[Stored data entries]
/-- The whole machine. -/
structure State where
  /-- PHASE, TILES, DEGRADED, ATTEST, FWREJ (R422, R428). -/
  phase : Nat := 0
  tilesUp : BitVec 8 := 0
  degraded : Bool := false
  attest : Bool := false
  fwrej : Bool := false
  powered : Bool := true
  selfTest : Nat := 0
  tjmax : BitVec 16 := 0
  tinlet : BitVec 16 := 0
  power : BitVec 16 := 0
  throt : Bool := false
  /-- Arithmetic clock in units of 100 MHz (R3, R435). -/
  clock : Nat := 36
  cstate : Nat := 0
  cstatus : Nat := 0
  cseq : BitVec 32 := 0
  /-- The command that holds the mailbox (R423). -/
  busy : Option MailCmd := none
  cmdbuf : Memory := []
  rspbuf : Memory := []
  /-- MSI-X vectors sent, oldest first. -/
  msix : List Nat := []
  capacity : Option Nat := none
  cycle : Nat := 0
  /-- Device time in units of 1/L ns, L = 144403552893600 (R404). -/
  ticks : Nat := 0
  cores : Tab Core := []
  clusters : Tab Cluster := []
  groups : Tab Group := []
  nodes : Tab Node := []
  pending : List PendGroup := []
  /-- The cores marked for the head of the pending list (R329). -/
  marked : List Nat := []
  /-- The head that they are marked for. -/
  markHead : Option PendGroup := none
  nextLseq : Nat := 0
  lqs : Tab LQueue := []
  eqs : Tab EQueue := []
  els : Tab EQueue := []
  evout : List EvRecord := []
  errs : List ErrRec := []
  /-- Records of the errors that the step in hand met while it copied a grain, still to be logged (R259, R351). -/
  errDue : List ErrRec := []
  ce : Tab Nat := []
  ue : Tab Nat := []
  elost : Tab Nat := []
  ctxs : Tab Ctx := []
  /-- Table region words of the translation tables, by physical address ÷ 8 (R347). -/
  tables : Tab Word := []
  /-- Next free physical address of the table region. -/
  nextTable : Nat := 0
  pages : Tab PageRec := []
  grains : Tab Grain := []
  /-- Grain entries as last written back to their grain tables (R351). -/
  gtabs : Tab Grain := []
  hpend : List Update := []
  hwait : List Update := []
  homeClaims : List Claim := []
  atomTags : List AtomTag := []
  orphans : List Orphan := []
  /-- The copies of the commit registers that the tiles hold: 256 × tile + cluster (R271). -/
  commitCopies : Tab (BitVec 32) := []
  /-- Tables that the live root no longer reaches and snapshots may: address and size (R362). -/
  freeTabs : List (Nat × Nat) := []
  /-- Freed places of the table region: address and size (R362). -/
  tabPool : List (Nat × Nat) := []
  gen : Nat := 0
  /-- The live root table (R349). -/
  root : Root := {}
  snaps : Tab Snap := []
  replicaRoots : List ReplicaRoot := []
  /-- What this device keeps as a replica of its peers (R365). -/
  replicas : Tab Replica := []
  stagingT : Tab Staging := []
  segs : Tab Seg := []
  seals : Nat := 0
  masks : Tab (BitVec 16) := []
  dredges : List Dredge := []
  recSeg : Option (Nat × Nat) := none
  tableSegs : Nat := 1
  pressure : Bool := false
  hbm : Memory := []
  hbmPoison : Tab Bool := []
  hbmFlips : List HbmFlip := []
  /-- Device writes that wait for a free segment, oldest first (R256, R456). -/
  heldWrites : List HeldWrite := []
  laneRetries : Tab Nat := []
  lanesUsed : Tab Nat := []
  chanRefresh : Tab Nat := []
  chans : Tab Chan := []
  /-- Sweep times in ns of the three kinds of level, at first the defaults of R262. -/
  scrubRates : Tab Nat := [(0, 10000000), (1, 100000000), (2, 3600000000000)]
  l2 : List L2Line := []
  host : Memory := []
  /-- Words of host memory that a read over PCI Express does not get (R421). -/
  hostErr : Tab Bool := []
  peers : Tab Peer := []
  ports : Tab Port := []
  serial : Nat := 0
  replica : Option Nat := none
  peerOut : List PeerReq := []
  peerIn : List PeerStore := []
  peerReplies : List PeerReply := []
  outflow : List OutItem := []
  outflowSent : Nat := 0
  xbars : List XBarrier := []
  trial : Trial := {}
  runcmp : RunCmp := {}
  savedGroups : List SavedGroup := []
  mesh : List Nat := []
  shards : List (List Byte) := []
  fuseFloor : Nat := 0
  flashA : List Byte := []
  flashB : List Byte := []
  /-- The stage-1 image that runs (R430, R432). -/
  stage1 : List Byte := []
  /-- The stage-2 images, in tile, base-die, port order (R430, R432). -/
  stage2 : List (List Byte) := []
  /-- The attestation report made at start; empty before (R432). -/
  startReport : List Byte := []
  started : Nat := 0
  /-- Fresh identifiers of requests. -/
  nextId : Nat := 1
  /-- The model's own: the next free value (Config). -/
  fresh : Nat := 0
  /-- The model's own: the core after which the search for the next issue begins. -/
  lastCore : Nat := 0
  /-- The model's own: the turns to come, the issuing fragment and the event's operands. -/
  agenda : List Turn := []
  cur : Option Cur := none
  ev : EvArg := {}
  deriving DecidableEq, Repr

WHAT NEEDS TO BE DONE:
An exact copy of every entry above is the expected answer.

OUTPUT OF THE EXERCISE:
/-- The whole machine. -/
structure State where
  /-- PHASE, TILES, DEGRADED, ATTEST, FWREJ (R422, R428). -/
  phase : Nat := 0
  tilesUp : BitVec 8 := 0
  degraded : Bool := false
  attest : Bool := false
  fwrej : Bool := false
  powered : Bool := true
  selfTest : Nat := 0
  tjmax : BitVec 16 := 0
  tinlet : BitVec 16 := 0
  power : BitVec 16 := 0
  throt : Bool := false
  /-- Arithmetic clock in units of 100 MHz (R3, R435). -/
  clock : Nat := 36
  cstate : Nat := 0
  cstatus : Nat := 0
  cseq : BitVec 32 := 0
  /-- The command that holds the mailbox (R423). -/
  busy : Option MailCmd := none
  cmdbuf : Memory := []
  rspbuf : Memory := []
  /-- MSI-X vectors sent, oldest first. -/
  msix : List Nat := []
  capacity : Option Nat := none
  cycle : Nat := 0
  /-- Device time in units of 1/L ns, L = 144403552893600 (R404). -/
  ticks : Nat := 0
  cores : Tab Core := []
  clusters : Tab Cluster := []
  groups : Tab Group := []
  nodes : Tab Node := []
  pending : List PendGroup := []
  /-- The cores marked for the head of the pending list (R329). -/
  marked : List Nat := []
  /-- The head that they are marked for. -/
  markHead : Option PendGroup := none
  nextLseq : Nat := 0
  lqs : Tab LQueue := []
  eqs : Tab EQueue := []
  els : Tab EQueue := []
  evout : List EvRecord := []
  errs : List ErrRec := []
  /-- Records of the errors that the step in hand met while it copied a grain, still to be logged (R259, R351). -/
  errDue : List ErrRec := []
  ce : Tab Nat := []
  ue : Tab Nat := []
  elost : Tab Nat := []
  ctxs : Tab Ctx := []
  /-- Table region words of the translation tables, by physical address ÷ 8 (R347). -/
  tables : Tab Word := []
  /-- Next free physical address of the table region. -/
  nextTable : Nat := 0
  pages : Tab PageRec := []
  grains : Tab Grain := []
  /-- Grain entries as last written back to their grain tables (R351). -/
  gtabs : Tab Grain := []
  hpend : List Update := []
  hwait : List Update := []
  homeClaims : List Claim := []
  atomTags : List AtomTag := []
  orphans : List Orphan := []
  /-- The copies of the commit registers that the tiles hold: 256 × tile + cluster (R271). -/
  commitCopies : Tab (BitVec 32) := []
  /-- Tables that the live root no longer reaches and snapshots may: address and size (R362). -/
  freeTabs : List (Nat × Nat) := []
  /-- Freed places of the table region: address and size (R362). -/
  tabPool : List (Nat × Nat) := []
  gen : Nat := 0
  /-- The live root table (R349). -/
  root : Root := {}
  snaps : Tab Snap := []
  replicaRoots : List ReplicaRoot := []
  /-- What this device keeps as a replica of its peers (R365). -/
  replicas : Tab Replica := []
  stagingT : Tab Staging := []
  segs : Tab Seg := []
  seals : Nat := 0
  masks : Tab (BitVec 16) := []
  dredges : List Dredge := []
  recSeg : Option (Nat × Nat) := none
  tableSegs : Nat := 1
  pressure : Bool := false
  hbm : Memory := []
  hbmPoison : Tab Bool := []
  hbmFlips : List HbmFlip := []
  /-- Device writes that wait for a free segment, oldest first (R256, R456). -/
  heldWrites : List HeldWrite := []
  laneRetries : Tab Nat := []
  lanesUsed : Tab Nat := []
  chanRefresh : Tab Nat := []
  chans : Tab Chan := []
  /-- Sweep times in ns of the three kinds of level, at first the defaults of R262. -/
  scrubRates : Tab Nat := [(0, 10000000), (1, 100000000), (2, 3600000000000)]
  l2 : List L2Line := []
  host : Memory := []
  /-- Words of host memory that a read over PCI Express does not get (R421). -/
  hostErr : Tab Bool := []
  peers : Tab Peer := []
  ports : Tab Port := []
  serial : Nat := 0
  replica : Option Nat := none
  peerOut : List PeerReq := []
  peerIn : List PeerStore := []
  peerReplies : List PeerReply := []
  outflow : List OutItem := []
  outflowSent : Nat := 0
  xbars : List XBarrier := []
  trial : Trial := {}
  runcmp : RunCmp := {}
  savedGroups : List SavedGroup := []
  mesh : List Nat := []
  shards : List (List Byte) := []
  fuseFloor : Nat := 0
  flashA : List Byte := []
  flashB : List Byte := []
  /-- The stage-1 image that runs (R430, R432). -/
  stage1 : List Byte := []
  /-- The stage-2 images, in tile, base-die, port order (R430, R432). -/
  stage2 : List (List Byte) := []
  /-- The attestation report made at start; empty before (R432). -/
  startReport : List Byte := []
  started : Nat := 0
  /-- Fresh identifiers of requests. -/
  nextId : Nat := 1
  /-- The model's own: the next free value (Config). -/
  fresh : Nat := 0
  /-- The model's own: the core after which the search for the next issue begins. -/
  lastCore : Nat := 0
  /-- The model's own: the turns to come, the issuing fragment and the event's operands. -/
  agenda : List Turn := []
  cur : Option Cur := none
  ev : EvArg := {}
  deriving DecidableEq, Repr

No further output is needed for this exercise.